(Beginning of RECORDS SUPPLIED)

/-- CSETA, CINC, CSETB, CSETBX, CPERM, CKEY, CNARROW, CSEAL and CUNSEAL write the derived capability to A; a derivation that is refused raises
CAPABILITY_FAULT 0x0006 for the operand that refuses it, or OPERAND_FORM for a key above 15 (02 R40, R41, R464, R465). That a refusal names
operand 1 or 2 with FADDR 0 is the model's choice (log entry 26), and so is that CKEY's range is checked before SYS (25) and what is made of
sealed and invalid sources (122). -/
def Sys2Proof.Claims.CapabilityDerivations : Prop :=
  (∀ e ∈ Claims.derivations, ∀ (c : CoreId) (w : L64) (s u : State),
    let k := (u.core c).getC (specReg w.sb)
    let v := (u.value c (opC u c w) 8).w
    PassesL s c e.2.1 8 { a := .c, b := .c, c := .vi, cdest := true } w
      (fun s => [authUse 1 (capOf s c w.sb) false, (opC s c w).source]) u →
    (∀ q, e.2.2 k v = some q → exec (e.1 c w) s = .next (s.finished c 8
      { s := (u.modCore c fun x => x.setC (specReg w.sa) q).updateCursors c [opC u c w] })) ∧
    (e.2.2 k v = none → exec (e.1 c w) s = .next (s.faulted c 8
      (if e.1 c w = .ckey c w ∧ 15 < v.toNat then ⟨4, 0xA, 2, (u.core c).pcc.cursor⟩ else ⟨6, 6, 1, 0⟩) u))) ∧
  (∀ (c : CoreId) (w : L64) (s u : State),
    let k := (u.core c).getC (specReg w.sb)
    let len := ((u.core c).getG (specReg w.sc)).val.toNat
    let e := boundsExp k.cursor.toNat (k.cursor.toNat + len)
    let nb := ceilShift k.cursor.toNat e * 2 ^ e
    let nt := (k.cursor.toNat + len : Int) / 2 ^ e * 2 ^ e
    let q := { (k.withBounds e nb nt) with cursor := BitVec.ofInt 64 (max (k.cursor.toNat : Int) nb) }
    PassesL s c 0x28B 8 { a := .c, b := .c, c := .g, cdest := true } w
      (fun s => [authUse 1 (capOf s c w.sb) false, { n := 2, regs := [(specReg w.sc, .bin)] }]) u →
    (k.base ≤ k.cursor.toNat ∧ (k.cursor.toNat + len : Int) ≤ k.top → exec (.cnarrow c w) s = .next (s.finished c 8
      { s := (u.modCore c fun x => x.setC (specReg w.sa) q).modCore c fun x =>
          x.setG (specReg w.sc) (BitVec.ofInt 64 (len - (nt - nb))) Tag.bin })) ∧
    (¬ (k.base ≤ k.cursor.toNat ∧ (k.cursor.toNat + len : Int) ≤ k.top) →
      exec (.cnarrow c w) s = .next (s.faulted c 8 ⟨6, 6, 1, 0⟩ u))) ∧
  (∀ (c : CoreId) (w : L64) (s u : State),
    let k := (u.core c).getC (specReg w.sb)
    let q := (u.core c).getC (specReg w.sc)
    let n := q.cursor.toNat
    let within := q.has .seal = true ∧ q.base ≤ n ∧ (n : Int) < q.top
    (PassesL s c 0x28E 8 { a := .c, b := .c, c := .c, cdest := true } w
        (fun s => [authUse 1 (capOf s c w.sb) false, authUse 2 (capOf s c w.sc) false]) u →
      (within ∧ 1 ≤ n ∧ n ≤ 15 → exec (.cseal c w) s = .next (s.finished c 8
        { s := u.modCore c fun x => x.setC (specReg w.sa) { k with high := setField k.high 48 4 n } })) ∧
      (¬ (within ∧ 1 ≤ n ∧ n ≤ 15) → exec (.cseal c w) s = .next (s.faulted c 8 ⟨6, 6, 2, 0⟩ u))) ∧
    (PassesL s c 0x28F 8 { a := .c, b := .c, c := .c, cdest := true } w
        (fun s => [authUse 1 (capOf s c w.sb) true, authUse 2 (capOf s c w.sc) false]) u →
      (within ∧ n = k.otype.toNat → exec (.cunseal c w) s = .next (s.finished c 8
        { s := u.modCore c fun x => x.setC (specReg w.sa) { k with high := setField k.high 48 4 0 } })) ∧
      (¬ (within ∧ n = k.otype.toNat) → exec (.cunseal c w) s = .next (s.faulted c 8 ⟨6, 6, 2, 0⟩ u))))

/-- A derivation never gains authority: its validity, bounds and permissions lie within those of its source (02 R40, Table 2.12). -/
def Sys2Proof.Claims.DerivationsAreMonotone : Prop :=
  ∀ e ∈ Claims.derivations, ∀ (k q : Cap) (v : Word), e.2.2 k v = some q → q.valid = true →
    k.valid = true ∧ k.base ≤ q.base ∧ q.top ≤ k.top ∧ ∀ p : Perm, q.has p = true → k.has p = true

/-- CLD loads the 16 bytes of a tagged pair as a valid capability; CST stores one with tags CAPL and CAPH where it is valid and BIN where it
is not; TAGGET delivers the stored tag; TAGSET and TAGCODE retag the words of their range (02 R17, R34, R466, Tables 2.8 and 2.10; 03 R97).
Which checks TAGSET and TAGCODE make of their range (log entries 27, 123) and which pair CLD names (124) are the model's choices. -/
def Sys2Proof.Claims.CapabilityMemoryAndTags : Prop :=
  (∀ (c : CoreId) (w : L64) (s u : State),
    let src (s : State) := s.resolve c 1 w.sb 16
    let v := (u.value c (src u) 16).v
    PassesL s c 0x280 8 { a := .c, b := .m, c := .unused, cdest := true } w (fun s =>
      [((src s).use true false 16 .cap Tag.bin).onMem fun m => { m with perms := [.lc], align := some (16, 2) }]) u →
    exec (.cld c w) s = .next (s.finished c 8 { s := (u.modCore c fun k =>
      k.setC (specReg w.sa) ⟨BitVec.ofNat 64 v, BitVec.ofNat 64 (v / 2 ^ 64), true⟩).updateCursors c [src u] })) ∧
  (∀ (c : CoreId) (w : L64) (s u p : State) (cap : Cap) (a : Int),
    let dst (s : State) := s.resolve c 0 w.sa 16
    let tags (k : Cap) : List Tag := if k.valid then [0x6, 0x7] else [0x0, 0x0]
    let k := (u.core c).getC (specReg w.sb)
    PassesL s c 0x281 8 { a := .w, b := .c, c := .unused } w (fun s =>
      [((dst s).use false true 16 .move Tag.bin).onMem fun m =>
        { m with perms := [.sc], align := some (16, 2), wtags := tags (capOf s c w.sb) }]) u →
    (dst u).place = .mem cap a →
    u.writeMem c 0 ⟨a.toNat, toLe 8 k.cursor.toNat ++ toLe 8 k.high.toNat, tags k⟩ true = .ok p →
    exec (.cst c w) s = .next (s.finished c 8 { s := p.updateCursors c [dst u] })) ∧
  (∀ (c : CoreId) (w : L64) (s u p : State) (cap : Cap) (a : Int),
    PassesL s c 0x298 8 { a := .d, b := .m, c := .unused } w (fun s =>
      [(opA s c w).dest, ((opB s c w).use true false 8 .tag Tag.bin).onMem fun m => { m with align := some (8, 4), plain := false }]) u →
    (opB u c w).place = .mem cap a →
    u.putValue c (opA u c w) 8 ⟨(u.tagSeen c a.toNat).toNat, Tag.bin, none⟩ = .ok p →
    exec (.tagget c w) s = .next (s.finished c 8 { s := p.updateCursors c [opA u c w, opB u c w] })) ∧
  (∀ (c : CoreId) (w : L64) (s u p : State) (cap : Cap) (a : Int),
    let n := specNum w.sb
    let ok := decide ((0 ≤ n ∧ n ≤ 5) ∨ n = 14 ∨ n = 15)
    PassesL s c 0x299 8 { a := .w, b := .i, c := .unused, range := fun _ => if ok then none else some (1, 0xA) } w (fun s =>
      [((opA s c w).use false true 8 .move (BitVec.ofInt 4 n)).onMem fun m => { m with align := some (8, 4), plain := false }]) u →
    (opA u c w).place = .mem cap a → u.retag c a.toNat 8 (BitVec.ofInt 4 n) = .ok p →
    exec (.tagset c w) s = .next (s.finished c 8 { s := p.updateCursors c [opA u c w] })) ∧
  (∀ (c : CoreId) (w : L64) (s u p : State) (cap : Cap) (a : Int),
    let dst := u.resolve c 0 w.sa 1
    let len := (u.value c (opB u c w) 8).w.toNat
    Passes s c 0x29A 8 w (({ a := .w, b := .vi, c := .unused } : Enc).bad w) (guardOf w) (tagcodeCheck c w)
      (fun s => [(opB s c w).source]) u →
    dst.place = .mem cap a → u.retag c a.toNat len Tag.code = .ok p →
    exec (.tagcode c w) s = .next (s.finished c 8 { s := p.updateCursors c [dst, opB u c w] }))

/-- Retagging a range of a core's own bank leaves every byte as it reads, tags every word that the range touches, and makes BIN a
capability-tagged word that shares an aligned 16 B with one of them; every other tag stays (02 R34, 03 R97). -/
def Sys2Proof.Claims.RetagOwnBank : Prop :=
  ∀ (s p : State) (c : CoreId) (a n : Nat) (t : Tag), 0 < n → a + n ≤ 0x80000 → s.retag c a n t = .ok p →
    (∀ b, p.mem.byte b = s.mem.byte b) ∧
    ∀ x, x < 0x10000 → let old := s.mem.tagAt (bankKey c (8 * x))
      p.mem.tagAt (bankKey c (8 * x)) =
        if a / 8 ≤ x ∧ x ≤ (a + n - 1) / 8 then t
        else if a / 16 ≤ x / 2 ∧ x / 2 ≤ (a + n - 1) / 16 ∧ (old = 0x6 ∨ old = 0x7) then 0x0 else old

/-- The bank atomics: TAS and BTAS set a byte to 0xFF and P[B] to whether it was not zero; BADD and BSWP give C the old word and the
word its new value; each with every earlier access performed before it, and performed itself before it completes (04 R112, R114,
Table 4.4; 02 R54). -/
def Sys2Proof.Claims.AtomicUpdates : Prop :=
  (∀ e ∈ ([(.tas, 0x2D8, [.own, .window, .main]), (.btas, 0x2DD, [.own, .window])] : List ((CoreId → L64 → Instr) × Nat × List Region)),
    ∀ (c : CoreId) (w : L64) (s u p : State),
    let a (s : State) := s.resolve c 0 w.sa 1
    let d := u.drainAll c
    PassesL s c e.2.1 8 { a := .w, b := .p, c := .unused } w (fun s => [(a s).atomic 1 e.2.2]) u →
    d.putValue c (a d) 1 ⟨0xFF, Tag.bin, none⟩ = .ok p →
    exec (e.1 c w) s = .next (s.finished c 8 { s := ((p.drainAll c).modCore c fun k =>
      k.setP ((specReg w.sb).setWidth 3) (decide ((d.value c (a d) 1).v ≠ 0))).updateCursors c [a d] })) ∧
  (∀ e ∈ ([(.badd, 0x2DB, fun x y => x + y), (.bswp, 0x2DC, fun _ y => y)] : List ((CoreId → L64 → Instr) × Nat × (Word → Word → Word))),
    ∀ (c : CoreId) (w : L64) (s u p q : State),
    let d := u.drainAll c
    let x := (d.value c (opA d c w) 8).w
    PassesL s c e.2.1 8 { a := .w, b := .vi, c := .d } w
      (fun s => [(opA s c w).atomic 8 [.own, .window], (opB s c w).source, (opC s c w).dest]) u →
    d.putValue c (opC d c w) 8 ⟨x.toNat, Tag.bin, none⟩ = .ok p →
    p.putValue c (opA d c w) 8 ⟨(e.2.2 x (d.value c (opB d c w) 8).w).toNat, Tag.bin, none⟩ = .ok q →
    exec (e.1 c w) s = .next (s.finished c 8
      { s := (q.drainAll c).updateCursors c [opA d c w, opB d c w, opC d c w] }))

/-- LRSV loads and reserves; STCN writes and sets its predicate only under a reservation on exactly its address, makes no access
otherwise, and ends the reservation either way (04 R115, R116). -/
def Sys2Proof.Claims.ReservedStore : Prop :=
  (∀ (c : CoreId) (w : L64) (s u p : State) (cap : Cap) (a : Int),
    let d := u.drainAll c
    PassesL s c 0x2D9 8 encLoad w (fun s => [(opA s c w).dest,
      ((opB s c w).use true false 8 .bin Tag.bin).onMem fun m => { m with atomic := some [.main], align := some (8, 3) }]) u →
    (opB d c w).place = .mem cap a →
    d.putValue c (opA d c w) 8 ⟨(d.value c (opB d c w) 8).w.toNat, Tag.bin, none⟩ = .ok p →
    exec (.lrsv c w) s = .next (s.finished c 8 { s := (p.modCore c fun k =>
      { k with resv := some a.toNat }).updateCursors c [opA d c w, opB d c w] })) ∧
  (∀ (c : CoreId) (w : L64) (s u : State) (cap : Cap) (a : Int),
    let v := u.value c (opB u c w) 8
    PassesL s c 0x2DA 8 { a := .w, b := .vi, c := .p } w (fun s =>
      [((opA s c w).use false true 8 .bin Tag.bin).onMem fun m =>
        { m with atomic := some [.main], align := some (8, 3), keyed := s.reserved c w }, (opB s c w).source]) u →
    (opA u c w).place = .mem cap a →
    ((u.core c).resv ≠ some a.toNat → exec (.stcn c w) s = .next (s.finished c 8 { s := (u.modCore c fun k =>
      { k.setP ((specReg w.sc).setWidth 3) false with resv := none }).updateCursors c [opA u c w, opB u c w] })) ∧
    (∀ p, (u.core c).resv = some a.toNat →
      (u.drainAll c).putValue c (opA u c w) 8 ⟨v.w.toNat, Tag.bin, none⟩ = .ok p →
      exec (.stcn c w) s = .next (s.finished c 8 { s := ((p.drainAll c).modCore c fun k =>
        { k.setP ((specReg w.sc).setWidth 3) true with resv := none }).updateCursors c [opA u c w, opB u c w] })))

/-- The derivations of capabilities, and that none of them adds authority. -/
def Obligations.CapabilitiesDerived : Prop := Claims.CapabilityDerivations ∧ Claims.DerivationsAreMonotone

/-- Capabilities and tags in memory. -/
def Obligations.CapabilityMemory : Prop := Claims.CapabilityMemoryAndTags ∧ Claims.RetagOwnBank

/-- The atomic instructions and the reservation. -/
def Obligations.Atomics : Prop := Claims.AtomicUpdates ∧ Claims.ReservedStore
/-! ## The journal -/

/-- JOPEN, with no segment open and a submission that may write, performs every earlier store and opens a segment numbered one past the last,
at its session's home ring; with one open it raises JOURNAL_FAULT 4, under SUBMIT_READONLY 6 (12 R314, R315, Table 12.1). That JOPEN performs
the earlier stores first is the model's choice (log entry 57), and so is the wrap of segment numbers (121). -/
def Sys2Proof.Claims.SegmentOpen : Prop :=
  ∀ (c : CoreId) (w : L64) (s u : State),
    let k := u.core c
    let n := (u.segCounter + 1) % 2 ^ 48
    PassesL s c 0x2E0 8 encNone w (fun _ => []) u →
    (k.jopen = true → exec (.jopen (.core c w)) s = .next (s.faulted c 8 ⟨21, 4, 3, 0⟩ u)) ∧
    (k.jopen = false → k.subOpc = 3 → exec (.jopen (.core c w)) s = .next (s.faulted c 8 ⟨21, 6, 3, 0⟩ u)) ∧
    (k.jopen = false → k.subOpc ≠ 3 → ∃ t, exec (.jopen (.core c w)) s = .next (s.finished c 8 { s := t }) ∧
      (t.core c).jopen = true ∧ (t.core c).segno.toNat = n ∧ (t.core c).sbuf = [] ∧
      t.segments.getLast? = some ⟨n, BitVec.ofNat 8 c.val, k.sidx, k.rid, 0, .writing, none, false, [], 0, none⟩)

/-- JOPEN and JDROP of the steward pair, while it serves: it opens a segment numbered one past the last, under the number of its active
pair, and drops its own, claims and all (12 R312, R314, R315, R319). That pair A is 0x60 and pair B 0x62, and that nothing changes where a
JOURNAL_FAULT stands against the steward, are the model's choices (log entry 139). -/
def Sys2Proof.Claims.StewardSegments : Prop :=
  ∀ s : State, Claims.Serves s →
    let o := s.steward.own
    let m := (s.segCounter + 1) % 2 ^ 48
    (o.jopen = false → o.subOpc ≠ 3 → ∃ t, exec (.jopen .steward) s = .next t ∧ t.steward.own.jopen = true ∧
      t.steward.own.segno.toNat = m ∧ t.mem = s.mem ∧ t.cores = s.cores ∧ t.segments.getLast? =
        some ⟨m, if s.steward.pairB then 0x62 else 0x60, o.sidx, o.rid, 0, .writing, none, false, [], 0, none⟩) ∧
    (o.jopen = true ∨ o.subOpc = 3 → exec (.jopen .steward) s = .next s) ∧
    (s.writingOf 96 = none → exec (.jdrop .steward) s = .next s) ∧
    (∀ g, s.writingOf 96 = some g → 96 ≤ g.core.toNat → ∃ t, exec (.jdrop .steward) s = .next t ∧ t.steward.own.jopen = false ∧
      (∀ x ∈ t.segments, x.segno ≠ g.segno) ∧ ∀ y, ∀ x ∈ (t.yard y).claims, x.segno ≠ g.segno)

(End of RECORDS SUPPLIED)

* WHAT IS REQUIRED
Your answer must be the lines above from the one containing "JOURNAL_FAULT stands against" to the one containing "(s.writingOf 96 = none", both included, restated word for word.

* EXERCISE ANSWER
JOURNAL_FAULT stands against the steward, are the model's choices (log entry 139). -/
def Sys2Proof.Claims.StewardSegments : Prop :=
  ∀ s : State, Claims.Serves s →
    let o := s.steward.own
    let m := (s.segCounter + 1) % 2 ^ 48
    (o.jopen = false → o.subOpc ≠ 3 → ∃ t, exec (.jopen .steward) s = .next t ∧ t.steward.own.jopen = true ∧
      t.steward.own.segno.toNat = m ∧ t.mem = s.mem ∧ t.cores = s.cores ∧ t.segments.getLast? =
        some ⟨m, if s.steward.pairB then 0x62 else 0x60, o.sidx, o.rid, 0, .writing, none, false, [], 0, none⟩) ∧
    (o.jopen = true ∨ o.subOpc = 3 → exec (.jopen .steward) s = .next s) ∧
    (s.writingOf 96 = none → exec (.jdrop .steward) s = .next s) ∧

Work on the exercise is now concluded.